Is it possible to reconcile the search for serenity with the effort to have an effective life in society? Is the compulsion for tension a reflection of the power to resist?

Despite things that I want to change outside of myself, I am limited by my individuality. My capacity is only enough for the surface of a painting. Fortunately, this limited power has the potential to reach an unlimited freedom.

Painting is an expanse of freedom; I would not want to narrow this space with rules and habits. I carefully avoid repeating myself; I prefer to add the dynamism of learning to my painting process by striking with a different physical energy, an experimental color mixture, researching a different material.

My painting session is not the realization of a pre-detailed plan but an improvisation, it is unplanned yet not haphazard. I proceed being in dialogue with the evolvement in the formal elements of the painting. In my case, this dialogue means staring at the surface, talking to myself, dancing, pacing, cleaning my brushes. 

What I go through is not an experience in which I cast myself in pursuit of perfection, where my one misstep can immediately undo everything. I accept imperfection as an extension of the sincerity and directness of the painting process. I activate my power of resistance and keep searching.

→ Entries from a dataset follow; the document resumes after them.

-- ==== Sys2Proof/Laws/Memory.lean ====
section
/-!
SUPPORT. Byte memories: every operation keeps the canonical form, and a read after a write.
-/

namespace Sys2Proof.Machine

/-- The canonical form as two facts about the list. -/
theorem Mem.wf_iff (m : Mem) : m.wf = true ↔ (∀ c ∈ m, c.2 ≠ 0) ∧ m.Pairwise fun c d => c.1 < d.1 := by
  induction m with
  | nil => simp [Mem.wf]
  | cons c m ih =>
    cases m with
    | nil => simp [Mem.wf]
    | cons d l =>
      simp only [Mem.wf, Bool.and_eq_true, decide_eq_true_eq, ih, List.pairwise_cons]
      constructor
      · rintro ⟨⟨h1, h2⟩, h3, h4, h5⟩
        refine ⟨?_, ?_, h4, h5⟩
        · intro x hx
          rcases List.mem_cons.1 hx with rfl | hx
          · exact of_decide_eq_true (by simpa using h1)
          · exact h3 x hx
        · intro x hx
          rcases List.mem_cons.1 hx with rfl | hx
          · exact h2
          · exact Nat.lt_trans h2 (h4 x hx)
      · rintro ⟨h1, h2, h4, h5⟩
        refine ⟨⟨by simpa using h1 c (by simp), h2 d (by simp)⟩, fun x hx => h1 x (by simp [hx]), h4, h5⟩

theorem Mem.wf_nil : Mem.wf [] = true := rfl

/-- Every address that `set` lists was listed, or is the one written. -/
theorem Mem.mem_set {m : Mem} {a : Nat} {b : Byte} {c : Host.Cell} (h : c ∈ m.set a b) :
    c ∈ m ∨ (c = (a, b) ∧ b ≠ 0) := by
  induction m with
  | nil => unfold Mem.set at h; split at h <;> simp_all
  | cons d m ih =>
    unfold Mem.set at h
    split at h
    · split at h
      · exact .inl h
      · rename_i hb
        rcases List.mem_cons.1 h with rfl | h
        · exact .inr ⟨rfl, hb⟩
        · exact .inl h
    · split at h
      · split at h
        · exact .inl (List.mem_cons_of_mem _ h)
        · rename_i hb
          rcases List.mem_cons.1 h with rfl | h
          · exact .inr ⟨rfl, hb⟩
          · exact .inl (List.mem_cons_of_mem _ h)
      · rcases List.mem_cons.1 h with rfl | h
        · simp
        · rcases ih h with h | h
          · exact .inl (List.mem_cons_of_mem _ h)
          · exact .inr h

/-- A write of one byte keeps the canonical form. -/
theorem Mem.wf_set {m : Mem} (h : m.wf = true) (a : Nat) (b : Byte) : (m.set a b).wf = true := by
  rw [Mem.wf_iff] at h ⊢
  obtain ⟨hz, hs⟩ := h
  refine ⟨fun c hc => ?_, ?_⟩
  · rcases Mem.mem_set hc with hc | ⟨rfl, hb⟩
    · exact hz c hc
    · exact hb
  · clear hz
    induction m with
    | nil => unfold Mem.set; split <;> simp
    | cons d m ih =>
      rw [List.pairwise_cons] at hs
      unfold Mem.set
      split
      · rename_i had
        split
        · exact List.pairwise_cons.2 hs
        · refine List.pairwise_cons.2 ⟨fun x hx => ?_, List.pairwise_cons.2 hs⟩
          rcases List.mem_cons.1 hx with rfl | hx
          · exact had
          · exact Nat.lt_trans had (hs.1 x hx)
      · split
        · rename_i had
          split
          · exact hs.2
          · exact List.pairwise_cons.2 ⟨fun x hx => had ▸ hs.1 x hx, hs.2⟩
        · refine List.pairwise_cons.2 ⟨fun x hx => ?_, ih hs.2⟩
          rcases Mem.mem_set hx with hx | ⟨rfl, -⟩
          · exact hs.1 x hx
          · show d.1 < a
            omega

theorem Mem.wf_write {m : Mem} (h : m.wf = true) (a : Nat) (l : List Byte) : (m.write a l).wf = true := by
  induction l generalizing m a with
  | nil => exact h
  | cons b l ih => exact ih (Mem.wf_set h a b) (a + 1)

theorem Mem.wf_writeO {m : Mem} (h : m.wf = true) (a : Nat) (l : List (Option Byte)) : (m.writeO a l).wf = true := by
  induction l generalizing m a with
  | nil => exact h
  | cons b l ih =>
    cases b with
    | none => exact ih h (a + 1)
    | some b => exact ih (Mem.wf_set h a b) (a + 1)

theorem Mem.wf_putNum {m : Mem} (h : m.wf = true) (a n v : Nat) : (m.putNum a n v).wf = true := Mem.wf_write h a _

theorem Mem.wf_move {m : Mem} (h : m.wf = true) (o a n : Nat) : (m.move o a n).wf = true := Mem.wf_write h a _

/-- What a reset of a die leaves. -/
theorem Mem.wf_filter {m : Mem} (h : m.wf = true) (p : Host.Cell → Bool) : Mem.wf (m.filter p) = true := by
  rw [Mem.wf_iff] at h ⊢
  exact ⟨fun c hc => h.1 c (List.mem_filter.1 hc).1, h.2.filter p⟩

/-- An address below every listed one reads 0. -/
theorem Mem.get_below {m : Mem} {a : Nat} (h : ∀ c ∈ m, a < c.1) : m.get a = 0 := by
  induction m with
  | nil => rfl
  | cons c m ih =>
    have := h c (by simp)
    rw [Mem.get, if_neg (by omega)]
    exact ih fun x hx => h x (by simp [hx])

/-- Reading one byte after writing one. -/
theorem Mem.get_set {m : Mem} (h : m.wf = true) (a : Nat) (b : Byte) (x : Nat) :
    (m.set a b).get x = if x = a then b else m.get x := by
  rw [Mem.wf_iff] at h
  replace h := h.2
  induction m with
  | nil =>
    unfold Mem.set
    split
    · rename_i hb; subst hb; simp [Mem.get]
    · simp [Mem.get, eq_comm]
  | cons c m ih =>
    rw [List.pairwise_cons] at h
    unfold Mem.set
    split
    · rename_i hac
      split
      · rename_i hb
        subst hb
        by_cases hx : x = a
        · subst hx
          rw [if_pos rfl]
          refine Mem.get_below fun y hy => ?_
          rcases List.mem_cons.1 hy with rfl | hy
          · exact hac
          · exact Nat.lt_trans hac (h.1 y hy)
        · rw [if_neg hx]
      · by_cases hx : x = a
        · subst hx; simp [Mem.get]
        · rw [Mem.get, if_neg (fun e => hx e.symm), if_neg hx]
    · split
      · rename_i hac
        split
        · rename_i hb
          subst hb
          by_cases hx : x = a
          · subst hx
            rw [if_pos rfl]
            exact Mem.get_below fun y hy => hac ▸ h.1 y hy
          · rw [if_neg hx]
            conv_rhs => rw [Mem.get, if_neg (by omega)]
        · by_cases hx : x = a
          · subst hx; simp [Mem.get]
          · rw [if_neg hx]
            simp only [Mem.get]
            rw [if_neg (fun e => hx e.symm), if_neg (by omega)]
      · rename_i h1 h2
        simp only [Mem.get]
        by_cases hc : c.1 = x
        · rw [if_pos hc, if_pos hc, if_neg (by omega)]
        · rw [if_neg hc, if_neg hc]
          exact ih h.2

/-- Reading one byte after writing several. -/
theorem Mem.get_write {m : Mem} (h : m.wf = true) (a : Nat) (l : List Byte) (x : Nat) :
    (m.write a l).get x = if a ≤ x ∧ x < a + l.length then l.getD (x - a) 0 else m.get x := by
  induction l generalizing m a with
  | nil => rw [if_neg (by simp only [List.length_nil]; omega)]; rfl
  | cons b l ih =>
    rw [Mem.write, ih (Mem.wf_set h a b), Mem.get_set h]
    simp only [List.length_cons]
    by_cases h1 : x = a
    · subst h1
      rw [if_neg (by omega), if_pos rfl, if_pos (by omega)]
      simp
    · rw [if_neg h1]
      by_cases h2 : a + 1 ≤ x ∧ x < a + 1 + l.length
      · rw [if_pos h2, if_pos (by omega)]
        obtain ⟨k, rfl⟩ : ∃ k, x = a + 1 + k := ⟨x - (a + 1), by omega⟩
        have e1 : a + 1 + k - (a + 1) = k := by omega
        have e2 : a + 1 + k - a = k + 1 := by omega
        rw [e1, e2, List.getD_cons_succ]
      · rw [if_neg h2, if_neg (by omega)]

/-- A read of the bytes just written. -/
theorem Mem.read_write {m : Mem} (h : m.wf = true) (a : Nat) (l : List Byte) :
    (m.write a l).read a l.length = l := by
  refine List.ext_getElem? fun i => ?_
  rw [Mem.read, getElem?_tab]
  by_cases hi : i < l.length
  · rw [if_pos hi, Mem.get_write h, if_pos (by omega)]
    simp [hi]
  · rw [if_neg hi, List.getElem?_eq_none (by omega)]

/-- A write of all the bytes of a list is a plain write. -/
theorem Mem.writeO_some (m : Mem) (a : Nat) (l : List Byte) : m.writeO a (l.map some) = m.write a l := by
  induction l generalizing m a with
  | nil => rfl
  | cons b l ih => exact ih _ _

end Sys2Proof.Machine
end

The search for color, which may or may not be related to reality, can be considered to constitute the essence of my painting process. I journey towards distant colors, colors that are neither screaming nor muted, colors that carry weight.

Indeed, a painting can be dark even when it is bright. What brings this about is the act of discovery in the extreme end of each color's character while improvising. While characterizing color (the training of a raw color, i.e. acquiring other identities while preserving it sessence, the emergence of colors with new and different weights), I care for the solidity in the final painting.

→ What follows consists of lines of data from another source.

@[simp] theorem State.did_wall (s : State) (x : Iss) (c : Core) : (s.did x c).wall = s.wall := by rw [State.did_frame]
@[simp] theorem State.did_script (s : State) (x : Iss) (c : Core) : (s.did x c).script = s.script := by rw [State.did_frame]
@[simp] theorem State.did_gmem (s : State) (x : Iss) (c : Core) : (s.did x c).gmem = s.gmem := by rw [State.did_frame]
@[simp] theorem State.did_ghist (s : State) (x : Iss) (c : Core) : (s.did x c).ghist = s.ghist := by rw [State.did_frame]
@[simp] theorem State.did_hmem (s : State) (x : Iss) (c : Core) : (s.did x c).hmem = s.hmem := by rw [State.did_frame]
@[simp] theorem State.did_sram (s : State) (x : Iss) (c : Core) : (s.did x c).sram = s.sram := by rw [State.did_frame]
@[simp] theorem State.did_banks (s : State) (x : Iss) (c : Core) : (s.did x c).banks = s.banks := by rw [State.did_frame]
@[simp] theorem State.did_parts (s : State) (x : Iss) (c : Core) : (s.did x c).parts = s.parts := by rw [State.did_frame]
@[simp] theorem State.did_vfs (s : State) (x : Iss) (c : Core) : (s.did x c).vfs = s.vfs := by rw [State.did_frame]
@[simp] theorem State.did_ctrs (s : State) (x : Iss) (c : Core) : (s.did x c).ctrs = s.ctrs := by rw [State.did_frame]
@[simp] theorem State.did_ctrOps (s : State) (x : Iss) (c : Core) : (s.did x c).ctrOps = s.ctrOps := by rw [State.did_frame]
@[simp] theorem State.did_ports (s : State) (x : Iss) (c : Core) : (s.did x c).ports = s.ports := by rw [State.did_frame]
@[simp] theorem State.did_out (s : State) (x : Iss) (c : Core) : (s.did x c).out = s.out := by rw [State.did_frame]
@[simp] theorem State.did_live (s : State) (x : Iss) (c : Core) : (s.did x c).live = s.live := by rw [State.did_frame]
@[simp] theorem State.did_tlbs (s : State) (x : Iss) (c : Core) : (s.did x c).tlbs = s.tlbs := by rw [State.did_frame]
@[simp] theorem State.did_hmem2 (s : State) (x : Iss) (c : Core) : (s.did x c).hmem2 = s.hmem2 := by rw [State.did_frame]
@[simp] theorem State.did_qs (s : State) (x : Iss) (c : Core) : (s.did x c).qs = s.qs := by rw [State.did_frame]
@[simp] theorem State.did_qsFrom (s : State) (x : Iss) (c : Core) : (s.did x c).qsFrom = s.qsFrom := by rw [State.did_frame]
@[simp] theorem State.did_pmap (s : State) (x : Iss) (c : Core) : (s.did x c).pmap = s.pmap := by rw [State.did_frame]
@[simp] theorem State.did_expect (s : State) (x : Iss) (c : Core) : (s.did x c).expect = s.expect := by rw [State.did_frame]
@[simp] theorem State.did_nextSeq (s : State) (x : Iss) (c : Core) : (s.did x c).nextSeq = s.nextSeq := by rw [State.did_frame]
@[simp] theorem State.did_topo (s : State) (x : Iss) (c : Core) : (s.did x c).topo = s.topo := by rw [State.did_frame]
@[simp] theorem State.did_hostCmd (s : State) (x : Iss) (c : Core) : (s.did x c).hostCmd = s.hostCmd := by rw [State.did_frame]
@[simp] theorem State.did_hostArgs (s : State) (x : Iss) (c : Core) : (s.did x c).hostArgs = s.hostArgs := by rw [State.did_frame]
@[simp] theorem State.did_mbBusy (s : State) (x : Iss) (c : Core) : (s.did x c).mbBusy = s.mbBusy := by rw [State.did_frame]
@[simp] theorem State.did_fi (s : State) (x : Iss) (c : Core) : (s.did x c).fi = s.fi := by rw [State.did_frame]
@[simp] theorem State.did_vi (s : State) (x : Iss) (c : Core) : (s.did x c).vi = s.vi := by rw [State.did_frame]
@[simp] theorem State.did_clampDue (s : State) (x : Iss) (c : Core) : (s.did x c).clampDue = s.clampDue := by rw [State.did_frame]
@[simp] theorem State.did_mons (s : State) (x : Iss) (c : Core) : (s.did x c).mons = s.mons := by rw [State.did_frame]
@[simp] theorem State.did_hostOut (s : State) (x : Iss) (c : Core) : (s.did x c).hostOut = s.hostOut := by rw [State.did_frame]

/-- An update that changes none of the three plain memories keeps their form. -/
theorem State.memWf_congr {s t : State} (hg : t.gmem = s.gmem) (hh : t.hmem = s.hmem) (hs : t.sram = s.sram) :
    t.memWf = s.memWf := by
  unfold State.memWf; rw [hg, hh, hs]

end Sys2Proof.Machine
end

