-- ==== Sys2Proof/Tests/Slice0.lean ====
section
/-!
SUPPORT. Tests of the model. A witness shows a concrete state and operands that meet the hypotheses of a statement, one
for each of its clauses; the other tests take their expected values from the spec's encodings and tables.
-/

open Sys2Proof Sys2Proof.Machine Sys2Proof.Claims

namespace Sys2Proof.Tests

set_option Elab.async false

/-! ## Well-formedness: each check refuses its ill-formed term -/

/-- The predicate p0, not inverted. -/
def t0 : Pd := ⟨false, 0⟩

theorem test_illFormed_scalar :
    (Instr.loop t0 0 0).wf = false ∧ (Instr.loop t0 0 0xFFFFFFFF).wf = false ∧ (Instr.loop t0 0 1).wf = true ∧
    (Instr.cwait t0 1 2 3 0x0800).wf = false ∧ (Instr.cwait t0 1 2 3 0x0801).wf = true ∧
    (Instr.cwaitArmed t0 1 2 0xF800).wf = false ∧ (Instr.cwaitArmed t0 1 2 1).wf = true ∧
    (Instr.syscCall t0 1 0 2).wf = false ∧ (Instr.syscCall t0 1 1 2).wf = true := by decide

theorem test_illFormed_scan :
    (Instr.sort t0 .f32 true 2 3 4 true false).wf = false ∧ (Instr.sort t0 .f32 true 3 3 4 false false).wf = false ∧
    (Instr.sort t0 .f32 true 2 3 4 false true).wf = false ∧ (Instr.sort t0 .f32 true 2 3 4 false false).wf = true ∧
    (Instr.topk t0 .f32 true 1 3 4 false false 5).wf = false ∧ (Instr.topk t0 .f32 true 0 3 4 true true 5).wf = true ∧
    (Instr.cntoff t0 0 3 4 true false 256).wf = false ∧ (Instr.cntoff t0 0 3 4 true false 255).wf = true ∧
    (Instr.pfx t0 .i32 true 5 3 4 true false).wf = false ∧ (Instr.pfx t0 .i32 true 5 3 4 false false).wf = true ∧
    (Instr.comp t0 .u32 0 3 4 true false).wf = false ∧ (Instr.comp t0 .i32 0 3 4 true false).wf = true := by decide

theorem test_illFormed_matrix :
    (Instr.macc t0 0 0 1 1 9 1 2 true false).wf = false ∧ (Instr.macc t0 0 0 1 1 9 2 3 true false).wf = false ∧
    (Instr.macc t0 0 0 1 1 9 2 4 true false).wf = true ∧
    (Instr.mdrain t0 0 1 1 9 false 5 false 0 0).wf = false ∧ (Instr.mdrain t0 0 1 1 9 false 0 false 1 0).wf = false ∧
    (Instr.mdrain t0 0 1 1 9 true 5 true 1 2).wf = true ∧
    (Instr.mcall t0 7 1 0).wf = false ∧ (Instr.mcall t0 7 1 5).wf = true ∧
    (Instr.mgemv t0 3 1 2 1).wf = false ∧ (Instr.mgemv t0 2 1 2 1).wf = true := by decide

theorem test_illFormed_copy :
    (Instr.xcpy t0 1 2 3 264 0).wf = false ∧ (Instr.xcpy t0 1 2 3 263 0).wf = true ∧
    (Instr.xsend t0 0 1 0 2 0 0).wf = false ∧ (Instr.xsend t0 0 1 3 2 0 0).wf = true ∧
    (Instr.xrts t0 1 2 0 0).wf = false ∧ (Instr.xrts t0 1 2 3 0).wf = true ∧
    (Instr.xenq t0 1 2 0 0 0).wf = false ∧ (Instr.xenq t0 1 2 3 0 0).wf = true := by decide

/-! ## Small states -/

/-- A core whose scalar registers hold `l`. -/
def regs (l : List (BitVec 64)) : Core := { Core.launch with s := gen 64 fun i => l.getD i 0 }

/-- The package right after reset with one troupe of the cores `cs`, of which the first has reached word `w`. -/
def troupeAt (g : Troupe → Troupe) (cs : List Core) (w : Nat) : State :=
  let tr := troupeOf 0 (bundleStream []) Core.launch
  { State.reset with troupes := [g { tr with cores := cs }], cursor := .word 0 0 w }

The complexity element of my work is aggravated by the collage of contrasting colors and forms, single and multi-layered texture, protected and deliberately destructed surface. Consequently, I aim to overcome the duality of uneasiness and serenity and reach wholeness.

On my canvas, due to the variability of the subconscious imposition of time, memory, form and shape, expression is not in a fixed state; but spiritual surfaces appear, sometimes serene, sometimes dark, and sometimes where the color wanders between muted grays. Tranquil areas and intensely painted areas seek a visual effect in dialogue. When this visual electricity gains its existence, it questions the present statement of expressionism, the highest form of hope in art.

Time is a creation. I value my attempt to preserve the first phases of the painting as a search for synchronicity; I want to ensure that the first and later moments of the painting can be perceived all at once. This desire of mine is consistent with the fact that I constantly carry my past in my mind. From time to time, I revisit an older work; not out of a desire to destroy the past, but to bring it into the present.

My resistance is nourished by my encounter with time and space. Sometimes I resent what exists, and sometimes I gracefully reach out to what does not yet exist. The hope immanent in my work comes out not from the desire for eternity but from the awareness of finitude: Whatever is experienced is temporary, finite. This consciousness always gives me the courage to start anew.

I hope that my work will resonate, but I shy away from the forcefulness of the word ‘resonance’; a more appropriate choice of word might be ‘breeze’. I am aware that life’s meaning is not identical for everyone, and I do not claim to find and communicate a hidden meaning. What I do is to blow on the surface of the canvas and to pass on this breeze, not sparing my fortitude, yet as modestly as possible.